ECLI:NL:RBMNE:2023:1040

Rechtbank Midden-Nederland

Datum uitspraak
2 maart 2023
Publicatiedatum
9 maart 2023
Zaaknummer
AWB - 23 _ 858
Instantie
Rechtbank Midden-Nederland
Type
Uitspraak
Rechtsgebied
Bestuursrecht; Omgevingsrecht
Procedures
  • Voorlopige voorziening
Rechters
Vindplaatsen
  • Rechtspraak.nl
AI samenvatting door LexboostAutomatisch gegenereerd

Afwijzing verzoek voorlopige voorziening omgevingsvergunning voor kelderverdieping

Op 2 maart 2023 heeft de voorzieningenrechter van de Rechtbank Midden-Nederland uitspraak gedaan in een zaak betreffende een verzoek om voorlopige voorziening. Verzoeker, die in de nabijheid van een woning woont, heeft bezwaar gemaakt tegen de verleende omgevingsvergunning aan vergunninghoudster voor het verdiepen en vergroten van de kelder van haar woning.
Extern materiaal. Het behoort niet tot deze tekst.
-- ==== Sys2Proof/Machine/Proofer.lean ====
section
/-! DEFINITION. The Proofer: slack (R184-R187), the core rail (R188, R189), the re-plan ladder (R191-R197), trends and
forecast (R198), power-stage ageing (R199-R202) and the health report (R203). Slack is in ps, the rail in µV. -/

namespace Sys2Proof.Machine

/-! ### Slack (R184-R187) -/

/-- The histogram bin of a slack (R187). -/
def slackBin (S : Int) : Nat := if S ≤ 0 then 0 else min 15 ((S + 19999) / 20000).toNat

/-- Smaller of an optional minimum and a value. -/
def minOpt (o : Option Int) (S : Int) : Option Int :=
  match o with
  | some m => some (min m S)
  | none => some S

/-- Rail code of R203. -/
def State.railCode (s : State) : Nat := (s.n Pid.railNow - 720000) / 2500

/-- Internal seconds. -/
def State.intSec (s : State) : Nat := s.intNs / 1000000000

/-- One rung entry (R203): rung, detail, the second's smallest slack; the last 32 are kept. -/
def State.rungEntry (s : State) (rung detail : Nat) : State :=
  let e := leBytes 8 s.intSec ++ leBytes 1 rung ++ leBytes 1 detail ++ leBytes 2 s.railCode ++ leBytes 4 (s.n Pid.slackMin1s)
  let l := s.fram.rungs ++ [e]
  { s with fram := { s.fram with rungs := l.drop (l.length - 32) } }

/-- Set the rail (R188), with rung 1's record of a new lifetime high at a multiple of 10 mV (R192); a forecast whose condition no longer
holds reads none (R198). A raise that passes a multiple without stopping on it reaches that multiple: it is recorded, and 0x0D01 carries
the multiple passed, not the rail commanded (DESIGN CHOICE, log 33). -/
def State.setRail (s : State) (uV : Nat) : State :=
  let s := { s with prf := { s.prf with secAllMax := s.prf.secAllMax && decide (s.n Pid.railMax ≤ uV) } }.setN Pid.railNow uV
  let s := s.setN (if s.n Pid.railMax ≤ uV then Pid.fcRailHours else Pid.fcFloorHours) 0xFFFFFFFF
  let m := uV / 10000 * 10000
  if s.n Pid.railHighWater < m then ((s.setN Pid.railHighWater m).raise 0x0D01 0 m).rungEntry 1 0 else s

/-- The slack of a judged period (R184, R187, R188, R198): histogram, minima, and an emergency raise below 80 ns, but in SELF-TEST, whose
search moves the rail (R190). -/
def State.slackTake (s : State) (S : Int) : State :=
  if s.n Pid.engineState ≠ 1 ∧ !s.unit.surrender then s
  else
    let p := s.prf
    let s := { s with prf := { p with
      secBins := p.secBins.modify (slackBin S) (· + 1)
      secMin := minOpt p.secMin S
      winMin := minOpt p.winMin S
      winEmergency := p.winEmergency || decide (S < 80000)
      hourMin := match p.hourMin with
        | some (m, r) => if S < m then some (S, s.n Pid.railNow) else some (m, r)
        | none => some (S, s.n Pid.railNow) } }
    let s := s.onlyIf (decide (S < s.z Pid.slackMinLife)) fun s => s.setZ Pid.slackMinLife S
    s.onlyIf (decide (S < 80000) && s.unit.st ≠ .selfTest) fun s =>
      ((s.setRail (min (s.n Pid.railMax) (s.n Pid.railNow + 10000))).bump Pid.emergencyCount).raise 0x1D0D 0 (u32z S)

/-- A window with smallest S `w` is judged (R188): the rail is raised, lowered or held. -/
def State.windowJudge (s : State) (w : Int) (emergency : Bool) : State :=
  let tgt := s.z Pid.slackTarget
  let n := if tgt + 20000 < w then s.prf.goodWins + 1 else 0
  let s := { s with prf := { s.prf with goodWins := n } }
  if emergency then s
  else if w < tgt - 20000 then
    if s.n Pid.railNow < s.n Pid.railMax then (s.setRail (min (s.n Pid.railMax) (s.n Pid.railNow + 2500))).bump Pid.railStepCount else s
  else if 1000 ≤ n then { s with prf := { s.prf with goodWins := 0 } }.setRail (max 720000 (s.n Pid.railNow - 2500))
  else s

/-- RAIL_WINDOW_END (R188): at the end of each 1 ms window, but in SELF-TEST (R190). A window in which no period was measured neither counts
among the 1,000 consecutive windows nor breaks their run; R188 does not say (DESIGN CHOICE, log 33). -/
def execRailWindowEnd (t : Nat) (s : State) : Out :=
  let s := s.advance t
  let p := s.prf
  .next (if s.now < p.winAt + psMs then s
    else
      let s := { s with prf := { p with winAt := p.winAt + (s.now - p.winAt) / psMs * psMs, winMin := none, winEmergency := false } }
      match p.winMin with
      | some w => if s.unit.st = .selfTest then s else s.windowJudge w p.winEmergency
      | none => s)

/-- The rail search of SELF-TEST item 5 (R190): from the rail in force one step for each 100 µs whose smallest S misses the target, up to
`rail_max`. Answers the smallest S at the final rail. The last minimum given stands for every later window (log 38). -/
def State.railSteps (s : State) (S : Int) (rest : List Int) : Nat → Int × State
  | 0 => (S, s)
  | n + 1 =>
    if s.z Pid.slackTarget ≤ S ∨ s.n Pid.railMax ≤ s.n Pid.railNow then (S, s)
    else (s.setRail (min (s.n Pid.railMax) (s.n Pid.railNow + 2500))).railSteps (rest.headD S) rest.tail n

/-- The search on the minima S of the 100 µs windows; none where nothing was measured. -/
def State.railSearch (s : State) (l : List Int) : Option Int × State :=
  match l with
  | [] => (none, s)
  | S :: rest =>
    let r := s.railSteps S rest ((s.n Pid.railMax - s.n Pid.railNow) / 2500 + 2)
    (some r.1, r.2)

/-- RAIL_READBACK_FAULT (R189): the read-back has differed by more than 10 mV for 1 ms. -/
def execRailReadbackFault (t : Nat) (uV : Nat) (s : State) : Out :=
  let s := s.advance t
  .next (if 10000 < ((uV : Int) - s.n Pid.railNow).natAbs then
      (s.raise 0x5D0E 0 (s.n Pid.railNow * 2 ^ 32 + min uV 0xFFFFFFFF)).enterFaultHold 0x5D0E
    else s)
De vergunninghoudster had op 26 januari 2023 een aanvraag ingediend, waarna het college van burgemeester en wethouders van Blaricum op 17 februari 2023 de vergunning verleende. Verzoeker vorderde een voorlopige voorziening omdat hij vreesde voor schade aan zijn woning door de werkzaamheden.
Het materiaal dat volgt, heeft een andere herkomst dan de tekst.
-- ==== Sys2Proof/Machine/Pair.lean ====
section
/-! DEFINITION. The standby pair and the biscuit lease (R317-R337): pair-link frames, forming, marks, the lease, giving
up and taking. Numbers of periods are compared modulo 2^32. -/

namespace Sys2Proof.Machine

/-- Change the pair's state. -/
def State.modPair (s : State) (f : PairSt → PairSt) : State := { s with pair := f s.pair }

/-- `a − b` modulo 2^32. -/
def seqDiff (a b : Nat) : Nat := (a + 2 ^ 32 - b % 2 ^ 32) % 2 ^ 32

/-- `a` lies ahead of `b` by at least `k` periods. -/
def seqAhead (a b k : Nat) : Bool := decide (k ≤ seqDiff a b ∧ seqDiff a b < 2 ^ 31)

/-- The pair works: enabled, and the unit is past start-up and not factory-ruled (R317, R320). -/
def State.pairOn (s : State) : Bool := decide (s.n Pid.pairEnable = 1) && !s.unit.st.startUp && !s.unit.st.factory

/-! ### Frames (R319) -/

/-- The ladder word of R319. -/
def State.ladderWord (s : State) : Nat :=
  min 32 (s.n Pid.ladderDropped) + 64 * b01 (decide (s.fram.ladderSet = 1)) + 128 * (s.n Pid.lawSet % 2)

/-- The ladder word once the pending actions have taken effect (R334). -/
def State.ladderNext (s : State) : Nat :=
  s.prf.pendRungs.foldl (fun w r => match r.1 with
    | .two => w / 64 * 64 + min 32 (w % 64 + 1)
    | .three _ => w % 64 + 64 + w / 128 * 128
    | .four _ => w % 64 + 128
    | .restore => 0) s.ladderWord

/-- The port states of R319. -/
def State.portWord (s : State) : Nat :=
  (List.range 4).foldl (fun a p => a + (s.port p).st.code * 16 ^ p) 0

/-- The 16-byte header of R319. -/
def State.frameHead (s : State) (typ flags : Nat) : List Byte :=
  leBytes 1 typ ++ leBytes 1 flags ++ leBytes 2 s.eng.outerIdx ++ leBytes 4 (s.n Pid.periodSeq)
    ++ leBytes 4 (match s.pair.giveUp with
      | some (_, f) => f
      | none => 0xFFFFFFFF)
    ++ leBytes 2 s.ladderNext ++ leBytes 2 s.portWord

/-- The announce frame (R319): header, slice and CRC-32C. -/
def State.announceFrame (s : State) : List Byte :=
  let slice := leBytes 8 s.serial ++ leBytes 1 (s.n Pid.variant) ++ leBytes 1 (s.n Pid.grade) ++ leBytes 2 (s.n Pid.profileWord)
    ++ (s.img.digest ++ List.replicate 32 0#8).take 32 ++ leBytes 1 (b01 s.pair.holds) ++ List.replicate 115 0#8
  let body := s.frameHead 3 0 ++ slice
  body ++ leBytes 4 (crc32c body).toNat

/-- The holder renews in every period before its release point (R328, R331). -/
def State.renews (s : State) : Bool :=
  s.pair.holds && (match s.pair.giveUp with
    | some (_, f) => seqAhead f (s.n Pid.periodSeq) 1
    | none => true)

/-- The unit sends as a holder (R319): it holds the biscuit, or has just given it up. -/
def State.holderSends (s : State) : Bool := s.pair.holds || s.pair.giveUp.isSome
Tijdens de zitting op 2 maart 2023, waar verzoeker en zijn gemachtigde aanwezig waren, heeft de voorzieningenrechter de gang van zaken besproken. De voorzieningenrechter oordeelde dat de vergunninghoudster met de werkzaamheden was begonnen voordat de omgevingsvergunning was verleend, wat als onbehoorlijk werd beschouwd. Echter, dit was niet relevant voor de beoordeling van het verzoek om voorlopige voorziening.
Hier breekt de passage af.